February 4 – February 10
A toddler mooned the second most powerful politician in China in front of CCTV cameras. Sarah Hansen wrote a Super Bowl diary, watching from the official NFL China viewing party in Beijing. Ping Fu is a memoirist caught in a web of exaggeration and lies, writes Alicia.
A Guangzhou gym offers a variety of fucks. Anne Ishii wrote a ridiculous review in Slate (involves Asian penis size, features quote from Martin Luther King Jr.). Sara Jane Ho will teach you etiquette for 10,000 pounds or less.
A migrant worker lost more than 14,000 yuan riding a scooter, but got it all back thanks to donations. A driver, after refusing to step out of his car, took an officer for a five-kilometer ride on the hood of her car. And this jaywalking idiot caused a truck crash.

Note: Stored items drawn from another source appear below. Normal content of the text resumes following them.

-- ==== Sys2Proof/Machine/Fetch.lean ====
section
/-! DEFINITION. Fetching an instruction (20_memory.md R103, 60_exceptions.md R663, R720): word by word, as far as the words
fetched need a further one. After each word the others have their turn (20_memory.md R101, log 60). -/

namespace Sys2Proof.Machine

/-- What a fetch gives. -/
inductive Fetched where
  /-- What the words are, the first of them, and the state the fetch has left. -/
  | word (d : Decoded) (first : Word) (s : State)
  /-- A cycle drew these FT bits. -/
  | faulted (bits : Word) (s : State)
  /-- RESET has come. -/
  | stopped (s : State)
deriving DecidableEq, Repr

/-- One fetch cycle: the word, or the FT bits it drew (20_memory.md R81, R84, 60_exceptions.md R663). -/
def State.fetchCycle (s : State) (addr : Word) : Except Word Word :=
  let c := s.ownCycle .fetch addr
  if c.clean then .ok (s.mem.readWord c.phys) else .error c.bits

/-- A word has been fetched: the others have their turn, then the fetch goes on with `k`. -/
def State.fetchTurn (s : State) (k : State → Fetched) : Fetched :=
  if s.turn.resetting then .stopped s.turn else k s.turn

/-- The third word, where the first two need it. -/
def State.fetchThird (w0 w1 : Word) (s : State) : Fetched :=
  match s.fetchCycle (s.ic + 2) with
  | .error bits => .faulted bits s
  | .ok w2 => s.fetchTurn (.word (decode [w0, w1, w2]) w0)

/-- The second word, where the first needs it. -/
def State.fetchSecond (w0 : Word) (s : State) : Fetched :=
  match s.fetchCycle (s.ic + 1) with
  | .error bits => .faulted bits s
  | .ok w1 =>
    match decode [w0, w1] with
    | .more => s.fetchTurn (State.fetchThird w0 w1)
    | d => s.fetchTurn (.word d w0)

/-- The instruction at IC. -/
def State.fetch (s : State) : Fetched :=
  match s.fetchCycle s.ic with
  | .error bits => .faulted bits s
  | .ok w0 =>
    match decode [w0] with
    | .more => s.fetchTurn (State.fetchSecond w0)
    | d => s.fetchTurn (.word d w0)

/-- The word `v` stored where a fetch from `addr` reads it. -/
def State.storeFetched (s : State) (addr v : Word) : State :=
  s.setMem (s.mem.writeWord (s.ownCycle .fetch addr).phys v)

/-- These words stored where fetches from `addr` on read them. -/
def State.storeProgram (s : State) (addr : Word) : List Word → State
  | [] => s
  | v :: rest => (s.storeFetched addr v).storeProgram (addr + 1) rest

end Sys2Proof.Machine
end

Maya Moore and the Shanxi Flame are WCBA champions. American Kim Lee won a landmark divorce case against her Chinese husband. If you need an acting job, play a dying Japanese, writes Maryan Escarfullet — like this one who gets cleaved twain.
Brangelina begins learning Chinese. Hebei province, which surrounds Beijing, is really polluted. And the mystery blogger behind a popular Xi Jinping microblog — which produced this picture — has been revealed.
Comment of the Week:
To all of you who did not copy and paste a comment this week.